* [To do]:
Find all the lines in the material below with the word "numAt", and copy them.
◇ ◇ ◇ ◇
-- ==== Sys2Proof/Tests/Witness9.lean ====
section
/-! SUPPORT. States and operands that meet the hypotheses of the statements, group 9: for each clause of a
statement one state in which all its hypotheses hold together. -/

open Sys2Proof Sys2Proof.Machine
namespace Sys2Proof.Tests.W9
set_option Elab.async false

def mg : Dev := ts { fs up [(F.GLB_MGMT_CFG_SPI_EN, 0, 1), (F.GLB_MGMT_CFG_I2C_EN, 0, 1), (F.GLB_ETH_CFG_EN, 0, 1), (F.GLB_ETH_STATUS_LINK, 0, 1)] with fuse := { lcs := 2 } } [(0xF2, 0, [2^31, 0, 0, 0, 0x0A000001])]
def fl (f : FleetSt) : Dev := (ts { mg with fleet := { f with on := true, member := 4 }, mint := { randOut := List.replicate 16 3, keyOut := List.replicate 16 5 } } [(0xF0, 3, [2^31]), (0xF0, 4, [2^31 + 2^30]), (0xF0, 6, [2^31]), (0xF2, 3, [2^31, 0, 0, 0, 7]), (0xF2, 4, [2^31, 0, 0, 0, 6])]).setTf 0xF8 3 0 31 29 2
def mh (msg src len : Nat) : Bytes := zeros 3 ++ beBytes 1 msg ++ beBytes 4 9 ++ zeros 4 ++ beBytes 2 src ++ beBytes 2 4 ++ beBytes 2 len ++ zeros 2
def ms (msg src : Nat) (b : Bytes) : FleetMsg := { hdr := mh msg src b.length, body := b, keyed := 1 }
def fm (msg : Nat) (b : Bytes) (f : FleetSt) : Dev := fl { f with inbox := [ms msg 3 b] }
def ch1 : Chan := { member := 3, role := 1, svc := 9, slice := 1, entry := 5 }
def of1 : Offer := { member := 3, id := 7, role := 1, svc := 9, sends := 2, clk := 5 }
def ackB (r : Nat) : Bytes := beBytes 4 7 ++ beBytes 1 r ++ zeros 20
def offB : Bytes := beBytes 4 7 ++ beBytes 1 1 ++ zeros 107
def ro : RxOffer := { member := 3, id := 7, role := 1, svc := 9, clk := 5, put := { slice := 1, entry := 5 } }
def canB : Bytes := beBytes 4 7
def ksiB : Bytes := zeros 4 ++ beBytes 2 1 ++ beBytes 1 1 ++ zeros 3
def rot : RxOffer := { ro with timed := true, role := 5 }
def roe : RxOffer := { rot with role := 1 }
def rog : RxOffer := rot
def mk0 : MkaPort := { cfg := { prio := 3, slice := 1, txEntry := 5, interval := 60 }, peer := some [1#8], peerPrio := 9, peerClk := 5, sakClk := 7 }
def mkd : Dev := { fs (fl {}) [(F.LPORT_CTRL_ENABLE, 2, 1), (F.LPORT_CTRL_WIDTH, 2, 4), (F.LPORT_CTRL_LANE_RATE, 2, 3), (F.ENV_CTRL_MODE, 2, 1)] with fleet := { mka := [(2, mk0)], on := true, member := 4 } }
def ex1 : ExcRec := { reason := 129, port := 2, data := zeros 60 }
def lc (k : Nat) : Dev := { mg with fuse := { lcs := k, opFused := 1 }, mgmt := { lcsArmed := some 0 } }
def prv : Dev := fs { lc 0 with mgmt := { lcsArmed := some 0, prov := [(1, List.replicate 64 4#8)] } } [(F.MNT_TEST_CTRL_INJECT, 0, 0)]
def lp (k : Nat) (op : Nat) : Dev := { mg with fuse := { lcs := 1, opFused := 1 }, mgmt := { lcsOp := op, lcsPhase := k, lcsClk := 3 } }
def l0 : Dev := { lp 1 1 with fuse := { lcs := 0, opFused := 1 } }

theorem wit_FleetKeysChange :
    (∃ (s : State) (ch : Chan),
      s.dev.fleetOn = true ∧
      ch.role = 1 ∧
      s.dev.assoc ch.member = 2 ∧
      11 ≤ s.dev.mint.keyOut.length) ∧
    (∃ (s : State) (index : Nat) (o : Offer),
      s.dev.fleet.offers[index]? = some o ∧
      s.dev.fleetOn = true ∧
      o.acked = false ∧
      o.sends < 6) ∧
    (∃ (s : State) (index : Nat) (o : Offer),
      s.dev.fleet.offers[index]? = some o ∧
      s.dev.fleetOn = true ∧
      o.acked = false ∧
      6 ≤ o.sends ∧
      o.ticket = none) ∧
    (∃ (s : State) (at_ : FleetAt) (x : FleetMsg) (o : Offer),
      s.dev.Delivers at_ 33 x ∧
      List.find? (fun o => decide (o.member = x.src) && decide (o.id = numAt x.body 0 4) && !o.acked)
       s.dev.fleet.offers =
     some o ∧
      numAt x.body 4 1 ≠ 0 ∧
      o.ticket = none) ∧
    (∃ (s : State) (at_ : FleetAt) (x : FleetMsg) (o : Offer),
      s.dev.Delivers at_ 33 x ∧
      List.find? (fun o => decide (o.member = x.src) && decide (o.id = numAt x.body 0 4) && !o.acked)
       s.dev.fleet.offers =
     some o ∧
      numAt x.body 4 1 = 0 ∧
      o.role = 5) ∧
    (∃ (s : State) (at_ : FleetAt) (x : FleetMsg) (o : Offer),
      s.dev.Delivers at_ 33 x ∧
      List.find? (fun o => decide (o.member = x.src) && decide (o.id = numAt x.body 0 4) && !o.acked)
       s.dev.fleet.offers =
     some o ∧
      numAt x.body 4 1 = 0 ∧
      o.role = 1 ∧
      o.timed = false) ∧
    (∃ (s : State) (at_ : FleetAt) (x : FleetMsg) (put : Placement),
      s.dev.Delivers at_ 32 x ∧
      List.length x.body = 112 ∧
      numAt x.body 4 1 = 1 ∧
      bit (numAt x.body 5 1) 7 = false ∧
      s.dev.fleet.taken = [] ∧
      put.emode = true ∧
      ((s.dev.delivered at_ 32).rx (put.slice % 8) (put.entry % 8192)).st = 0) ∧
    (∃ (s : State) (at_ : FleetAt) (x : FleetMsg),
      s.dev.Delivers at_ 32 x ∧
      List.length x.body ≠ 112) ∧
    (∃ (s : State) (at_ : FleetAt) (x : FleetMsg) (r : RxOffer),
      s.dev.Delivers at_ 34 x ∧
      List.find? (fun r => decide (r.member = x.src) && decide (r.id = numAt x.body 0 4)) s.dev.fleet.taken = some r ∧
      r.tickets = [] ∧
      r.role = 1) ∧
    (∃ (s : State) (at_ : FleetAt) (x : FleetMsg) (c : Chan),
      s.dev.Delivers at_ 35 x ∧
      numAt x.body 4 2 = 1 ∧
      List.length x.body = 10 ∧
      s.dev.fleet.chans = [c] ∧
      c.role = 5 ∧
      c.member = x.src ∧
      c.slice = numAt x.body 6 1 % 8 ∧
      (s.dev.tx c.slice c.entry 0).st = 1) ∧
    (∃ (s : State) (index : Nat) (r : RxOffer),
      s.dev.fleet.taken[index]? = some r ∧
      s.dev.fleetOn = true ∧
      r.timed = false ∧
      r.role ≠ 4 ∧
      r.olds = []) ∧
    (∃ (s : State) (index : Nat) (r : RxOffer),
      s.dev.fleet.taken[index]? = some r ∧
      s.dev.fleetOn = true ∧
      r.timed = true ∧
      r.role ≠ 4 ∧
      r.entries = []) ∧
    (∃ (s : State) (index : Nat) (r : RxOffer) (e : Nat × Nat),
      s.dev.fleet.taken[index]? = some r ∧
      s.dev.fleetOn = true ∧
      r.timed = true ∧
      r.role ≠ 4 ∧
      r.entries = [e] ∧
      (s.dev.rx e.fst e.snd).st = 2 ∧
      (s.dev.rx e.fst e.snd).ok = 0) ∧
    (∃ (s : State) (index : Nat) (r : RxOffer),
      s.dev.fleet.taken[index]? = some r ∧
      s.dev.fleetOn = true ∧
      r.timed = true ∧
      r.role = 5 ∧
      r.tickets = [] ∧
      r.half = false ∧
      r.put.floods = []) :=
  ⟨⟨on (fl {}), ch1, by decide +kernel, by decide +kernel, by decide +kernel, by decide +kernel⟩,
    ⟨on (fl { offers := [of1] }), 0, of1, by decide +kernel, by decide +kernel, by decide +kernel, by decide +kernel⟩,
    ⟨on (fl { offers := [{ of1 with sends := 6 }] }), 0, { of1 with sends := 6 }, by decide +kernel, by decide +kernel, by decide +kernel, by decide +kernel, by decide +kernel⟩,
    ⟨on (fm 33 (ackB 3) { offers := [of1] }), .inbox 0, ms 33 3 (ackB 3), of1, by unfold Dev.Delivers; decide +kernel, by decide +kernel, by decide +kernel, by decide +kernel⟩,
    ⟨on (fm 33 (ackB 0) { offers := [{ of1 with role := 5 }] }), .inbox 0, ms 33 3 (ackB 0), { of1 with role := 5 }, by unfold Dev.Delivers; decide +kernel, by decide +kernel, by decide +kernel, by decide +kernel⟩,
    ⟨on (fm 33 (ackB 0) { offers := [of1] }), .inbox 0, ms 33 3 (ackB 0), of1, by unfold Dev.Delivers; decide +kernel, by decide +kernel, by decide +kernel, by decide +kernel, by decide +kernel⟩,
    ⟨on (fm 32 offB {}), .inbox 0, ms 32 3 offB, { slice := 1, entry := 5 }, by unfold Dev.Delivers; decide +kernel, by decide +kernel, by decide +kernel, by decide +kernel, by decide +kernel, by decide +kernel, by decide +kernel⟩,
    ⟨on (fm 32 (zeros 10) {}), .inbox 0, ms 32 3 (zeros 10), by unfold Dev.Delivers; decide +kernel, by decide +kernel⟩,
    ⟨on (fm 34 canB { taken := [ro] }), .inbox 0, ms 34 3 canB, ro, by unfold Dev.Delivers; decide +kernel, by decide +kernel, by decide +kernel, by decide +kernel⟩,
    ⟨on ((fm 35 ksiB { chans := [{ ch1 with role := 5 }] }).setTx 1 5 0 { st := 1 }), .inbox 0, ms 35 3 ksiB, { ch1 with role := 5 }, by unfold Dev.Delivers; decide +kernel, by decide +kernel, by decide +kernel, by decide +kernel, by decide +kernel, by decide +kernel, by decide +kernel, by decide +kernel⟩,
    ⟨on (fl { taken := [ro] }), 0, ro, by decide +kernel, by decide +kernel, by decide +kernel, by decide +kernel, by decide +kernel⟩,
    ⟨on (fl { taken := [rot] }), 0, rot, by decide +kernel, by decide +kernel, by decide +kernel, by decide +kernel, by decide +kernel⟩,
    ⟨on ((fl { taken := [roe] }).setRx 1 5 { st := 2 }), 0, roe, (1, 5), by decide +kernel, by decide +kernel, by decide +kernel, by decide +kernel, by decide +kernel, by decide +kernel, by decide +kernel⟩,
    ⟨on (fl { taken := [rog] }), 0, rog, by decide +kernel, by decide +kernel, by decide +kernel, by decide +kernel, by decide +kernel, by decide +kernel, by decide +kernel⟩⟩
◇ ◇ ◇ ◇
* [Exercise result]:
      List.find? (fun o => decide (o.member = x.src) && decide (o.id = numAt x.body 0 4) && !o.acked)
      numAt x.body 4 1 ≠ 0 ∧
      List.find? (fun o => decide (o.member = x.src) && decide (o.id = numAt x.body 0 4) && !o.acked)
      numAt x.body 4 1 = 0 ∧
      List.find? (fun o => decide (o.member = x.src) && decide (o.id = numAt x.body 0 4) && !o.acked)
      numAt x.body 4 1 = 0 ∧
      numAt x.body 4 1 = 1 ∧
      bit (numAt x.body 5 1) 7 = false ∧
      List.find? (fun r => decide (r.member = x.src) && decide (r.id = numAt x.body 0 4)) s.dev.fleet.taken = some r ∧
      numAt x.body 4 2 = 1 ∧
      c.slice = numAt x.body 6 1 % 8 ∧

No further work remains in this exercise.